Start of SUPPLIED RECORDS

/-- R180: the block does not check the kind of the window. On a PWM window REACKNOWLEDGE reads the cell and writes the
value back, which leaves a PWM register as it was. What a cell of no known register returns is free (log 7). -/
def Obligations.ReacknowledgeOnPwmWindowChangesNothing : Prop :=
  ∀ (s : State) (dev : Byte), Ready s → InWindow s.cfg dev.toNat s.cfg.gpioIsrOff → isPwm s.cfg dev.toNat = true →
    ∃ t, exec (.reacknowledge dev) s = .next t ∧ Completed (encode (.reacknowledge dev)) 0 s t ∧
      t.bus = s.bus ++ [.delay .reackPre, .read dev.toNat s.cfg.gpioIsrOff t.isrLatch,
        .write dev.toNat s.cfg.gpioIsrOff t.isrLatch, .delay .reackPost] ∧
      t.cell dev.toNat s.cfg.gpioIsrOff = s.cell dev.toNat s.cfg.gpioIsrOff ∧
      (regAt s.cfg dev.toNat s.cfg.gpioIsrOff ≠ .unknown → t.isrLatch = s.cell dev.toNat s.cfg.gpioIsrOff)

/-- The frame of REACKNOWLEDGE: only ISR_LATCH and the one cell change (R176). On a PWM window that may be a cell no rule names;
that writing it changes no named register is the model's choice (log 7). -/
def Obligations.ReacknowledgeTouchesOneCell : Prop :=
  ∀ (s t : State) (dev : Byte), exec (.reacknowledge dev) s = .next t →
    Frame (fun d i => d = dev.toNat ∧ i = s.cfg.gpioIsrOff) NoEndpoint s t ∧
    t.failAcc = false ∧ t.devices = s.devices ∧
    (isPwm s.cfg dev.toNat = false → t.freeReads = s.freeReads)

/-- R181, R214: ACKNOTIFICATION sends 01 00 00 00 to the endpoint and then delays; at the write the line is unmasked and
readable and count keep their values. In the gap before the delay the driver may deliver once more (R212). -/
def Obligations.AckNotificationUnmasksTheLine : Prop :=
  ∀ (s : State) (dev : Byte), Ready s → dev.toNat < s.cfg.nDev → s.cfg.hasHandle dev.toNat = true →
    ∃ t, exec (.ackNotification dev) s = .next t ∧ Completed (encode (.ackNotification dev)) 0 s t ∧
      t.bus = s.bus ++ [.notify dev.toNat [0x01#8, 0x00#8, 0x00#8, 0x00#8], .delay .ack] ∧
      (t.endpoint dev.toNat = { (envGap s).endpoint dev.toNat with masked := false } ∨
        t.endpoint dev.toNat = ⟨true, true, ((envGap s).endpoint dev.toNat).count + 1⟩) ∧
      (s.gaps.length ≤ 1 → t.endpoint dev.toNat = { (envGap s).endpoint dev.toNat with masked := false })

/-- The frame of ACKNOTIFICATION: it touches no window and no other endpoint (R181). -/
def Obligations.AckNotificationTouchesNoWindow : Prop :=
  ∀ (s t : State) (dev : Byte), exec (.ackNotification dev) s = .next t →
    Frame NoCell (fun d => d = dev.toNat) s t ∧ LatchesKept s t ∧ t.failAcc = false

/-- R183, R177: after REACKNOWLEDGE and then ACKNOTIFICATION of an input or indicator device, with S1 the status read and S2
the status at the write-back: every cause that fired after the read is still pending, but those on a bit of S1 that fired
again before the write-back, which merge with their first firing. So S2 without S1 is pending at the end; what is pending
when REACKNOWLEDGE ends stays pending; causes raised in the gap before the write-back stay but for S1's bits, and causes
raised in the three later gaps all stay. In a quiet environment the status is 0 and the line is unmasked. -/
def Obligations.RearmLosesNoCause : Prop :=
  ∀ (s t u : State) (dev : Byte), Ready s → InWindow s.cfg dev.toNat s.cfg.gpioIsrOff →
    isPwm s.cfg dev.toNat = false → s.cfg.hasHandle dev.toNat = true →
    exec (.reacknowledge dev) s = .next t → exec (.ackNotification dev) t = .next u →
    let S1 := (envGap (envGap s)).cell dev.toNat s.cfg.gpioIsrOff
    let S2 := (envGap (envGap (envGap s))).cell dev.toNat s.cfg.gpioIsrOff
    t.isrLatch = S1 ∧
    (S2 &&& ~~~S1) &&& t.cell dev.toNat s.cfg.gpioIsrOff = S2 &&& ~~~S1 ∧
    t.cell dev.toNat s.cfg.gpioIsrOff &&& u.cell dev.toNat s.cfg.gpioIsrOff = t.cell dev.toNat s.cfg.gpioIsrOff ∧
    (S2 &&& ~~~S1) &&& u.cell dev.toNat s.cfg.gpioIsrOff = S2 &&& ~~~S1 ∧
    (∀ (g : List EnvStep) (bits : Word), s.gaps[2]? = some g → .raiseStatus dev.toNat bits ∈ g →
      (bits &&& ~~~S1) &&& u.cell dev.toNat s.cfg.gpioIsrOff = bits &&& ~~~S1) ∧
    (∀ (n : Nat) (g : List EnvStep) (bits : Word), 3 ≤ n → n ≤ 5 → s.gaps[n]? = some g →
      .raiseStatus dev.toNat bits ∈ g → bits &&& u.cell dev.toNat s.cfg.gpioIsrOff = bits) ∧
    (s.gaps = [] → u.cell dev.toNat s.cfg.gpioIsrOff = 0 ∧
      u.endpoint dev.toNat = { s.endpoint dev.toNat with masked := false })

/-! ### The environment (60_exceptions.md R210 to R214) -/

/-- R83, R85, R210, R212: what one gap of the environment does. Of the stored cells only interrupt-status registers change,
and they only gain bits; endpoints change by delivery alone; nothing of the block changes. The other moves: an input level
changes only if the gap sets it (which changes what a data register returns, R41), a wait is marked as failed and the quit
flag is set exactly if the gap says so. One list of the script is used up (log 3). -/
def Obligations.EnvironmentOnlySetsStatusAndDelivers : Prop :=
  ∀ s : State, Frame NoCell NoEndpoint s (envGap s) ∧ BlockKept s (envGap s) ∧ (envGap s).freeReads = s.freeReads ∧
    (envGap s).gaps = s.gaps.tail ∧
    (∀ d ch, (∀ level, EnvStep.setInputs d ch level ∉ s.gaps.headD []) → (envGap s).pin d ch = s.pin d ch) ∧
    ((envGap s).waitError = true ↔ s.waitError = true ∨ EnvStep.waitFails ∈ s.gaps.headD []) ∧
    ((envGap s).host.quit = true ↔ s.host.quit = true ∨ EnvStep.quitSignal ∈ s.gaps.headD [])

/-- R211 (from general knowledge, as the spec marks it) and R212, with the model's guards (log 21): a delivery happens
exactly when the slot has a handle and a status register, the line is asserted (bit 31 of the global enable and a status
bit that is enabled) and not masked; it masks, counts and makes readable. -/
def Obligations.DeliveryNeedsAnUnmaskedAssertedLine : Prop :=
  ∀ (s : State) (d : Nat), s.cfg.hasHandle d = true → InWindow s.cfg d s.cfg.gpioIsrOff → isPwm s.cfg d = false →
    ((s.cell d s.cfg.gpioGierOff).getLsbD 31 = true → s.cell d s.cfg.gpioIsrOff &&& s.cell d s.cfg.gpioIerOff ≠ 0 →
      (s.endpoint d).masked = false →
      (envStep (.deliver d) s).endpoint d = ⟨true, true, (s.endpoint d).count + 1⟩) ∧
    ((s.cell d s.cfg.gpioGierOff).getLsbD 31 = false → envStep (.deliver d) s = s) ∧
    (s.cell d s.cfg.gpioIsrOff &&& s.cell d s.cfg.gpioIerOff = 0 → envStep (.deliver d) s = s) ∧
    ((s.endpoint d).masked = true → envStep (.deliver d) s = s)

/-! ### The whole machine -/

/-- R25, R26, R83: a whole command is the run of its micro-steps: from the accepted state, `n` steps of the machine give
what `exec` gives, and the command is in flight (BUSY = 1) until the last of them. That a step is a whole command, and one
micro-step on a busy machine, is the model's (log 2, 33). -/
def Obligations.ExecIsTheRunOfItsMicroSteps : Prop :=
  ∀ (s : State) (i : Instr), Ready s → s.port = none →
    ∃ n, n ≤ 255 ∧ exec i s = core.run n (accept (encode i) s) ∧
      ∀ m, m < n → ∃ u, core.run m (accept (encode i) s) = .next u ∧ u.busy = true

/-- Every step keeps the canonical forms, RESULT away from 3 (R201), K at 0 between commands (R26), FAILACC at 1 only for a
SETPALETTE (R21), and the payload read at NOTIFY_PAYLOAD_BYTES bytes (R64; the buffer is the model's, log 35). -/
def Obligations.StepKeepsRegistersLegal : Prop :=
  ∀ s t : State, RegisterInv s → step s = .next t → RegisterInv t

/-- Every step keeps every touched cell inside a mapped window (R66, R67, R70) and the wait set valid (R31). -/
def Obligations.StepKeepsAccessesInsideWindows : Prop :=
  ∀ s t : State, WindowInv s → step s = .next t → WindowInv t

/-- Both invariants hold at reset. -/
def Obligations.ResetMeetsTheInvariants : Prop :=
  RegisterInv State.reset ∧ WindowInv State.reset

/-- R31, R19: no step changes the configuration. -/
def Obligations.StepNeverChangesTheConfiguration : Prop :=
  ∀ s t : State, step s = .next t → t.cfg = s.cfg

/-- R261: what reset leaves, where the spec gives a value. -/
def Obligations.ResetLeavesTheListedValues : Prop :=
  State.reset.busy = false ∧ State.reset.k = 0 ∧ State.reset.failAcc = false ∧ State.reset.result = 0 ∧
  State.reset.cp = 0 ∧ State.reset.port = none ∧ (∀ d, State.reset.deviceState d = .unconfigured) ∧
  State.reset.host.pal0 = ⟨2, 2, 2⟩ ∧ State.reset.host.pal1 = ⟨2, 2, 2⟩ ∧ State.reset.host.sw = 0 ∧
  State.reset.host.btn = 0 ∧ State.reset.host.cntMotion = [] ∧ State.reset.host.cntSw = 0 ∧
  State.reset.host.cntBtn = 0 ∧ State.reset.host.quit = false ∧
  State.reset.host.mux = .beforeInitialAction ∧ State.reset.host.waitSet = []

/-- R173: an armed device stays armed under every step of the machine. -/
def Obligations.ArmedDevicesStayArmed : Prop :=
  ∀ (s t : State) (d : Nat), step s = .next t → s.deviceState d = .armed → t.deviceState d = .armed

/-! ### The host software (60_exceptions.md, 70_reset_and_hazards.md) -/

/-- R18, R279: the host's own step, taken only while no command is in flight or presented, leaves the block's registers
and the device states alone. -/
def Obligations.HostStepLeavesTheBlockAlone : Prop :=
  ∀ s t : State, s.busy = false → s.port = none → step s = .next t → BlockKept s t

/-- R266 steps 3 to 5: the host's first move plans CONFIGUREDEVICE for the mapped input and indicator devices (those of
kind motion, switch/button or indicator, log 32) in slot order, one ALLLEDSOFF, and then for every slot of the wait set, in
slot order, its handle, REACKNOWLEDGE and ACKNOTIFICATION; adding a handle adds that one slot to the wait set. -/
def Obligations.BootConfiguresThenDarkensThenArms : Prop :=
  (∀ s : State, Ready s → s.port = none → s.host.mux = .beforeInitialAction → s.host.todo = [] →
    ∃ (t : State) (ds ws : List Nat), step s = .next t ∧ t.host.mux = .initialAction ∧
      ds.Pairwise (· < ·) ∧
      (∀ d, d ∈ ds ↔ ∃ D, s.cfg.dev[d]? = some D ∧ D.mapped = true ∧
        (D.kind = .motion ∨ D.kind = .swbtn ∨ D.kind = .indicator)) ∧
      ws.Pairwise (· < ·) ∧
      (∀ d, d ∈ ws ↔ ∃ D, s.cfg.dev[d]? = some D ∧ D.hasIrq = true ∧ D.mapped = true ∧ D.hasHandle = true) ∧
      t.host.todo = ds.map (fun d => HostOp.command (.configureDevice (BitVec.ofNat 8 d))) ++
        [.command .allLedsOff] ++
        ws.flatMap fun d => [.addToWaitSet d, .command (.reacknowledge (BitVec.ofNat 8 d)),
          .command (.ackNotification (BitVec.ofNat 8 d))]) ∧
  (∀ (s : State) (d : Nat) (rest : List HostOp), Ready s → s.port = none → s.host.todo = .addToWaitSet d :: rest →
    ∃ t, step s = .next t ∧ t.host.todo = rest ∧ Store.get? t.host.waitSet d = some () ∧
      ∀ d', d' ≠ d → Store.get? t.host.waitSet d' = Store.get? s.host.waitSet d')

/-- R217, R226: an idle host whose wait neither failed nor was cut short by a quit request serves exactly the readable
handles of its wait set, in increasing slot order, or stays blocked when there are none. -/
def Obligations.WaitServesReadyHandlesInSlotOrder : Prop :=
  ∀ s : State, Ready s → s.port = none → s.host.mux = .idle → s.host.todo = [] →
    Store.sorted natLt s.host.waitSet = true → (envGap s).host.quit = false → (envGap s).waitError = false →
    ∃ (t : State) (ds : List Nat), step s = .next t ∧ ds.Pairwise (· < ·) ∧
      (∀ d, d ∈ ds ↔ d ∈ Store.keys s.host.waitSet ∧ ((envGap s).endpoint d).readable = true) ∧
      (ds = [] → t = envGap s) ∧
      (ds ≠ [] → t.host.mux = .servicing ∧ t.host.todo = ds.flatMap fun d => [.readPayload d, .dispatch d])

End of SUPPLIED RECORDS

» ABOUT THIS TASK: Copy the entries above exactly, but only from the line holding "read and S2" through the line holding "again before the", both included.

» TASK RESPONSE:
/-- R183, R177: after REACKNOWLEDGE and then ACKNOTIFICATION of an input or indicator device, with S1 the status read and S2
the status at the write-back: every cause that fired after the read is still pending, but those on a bit of S1 that fired
again before the write-back, which merge with their first firing. So S2 without S1 is pending at the end; what is pending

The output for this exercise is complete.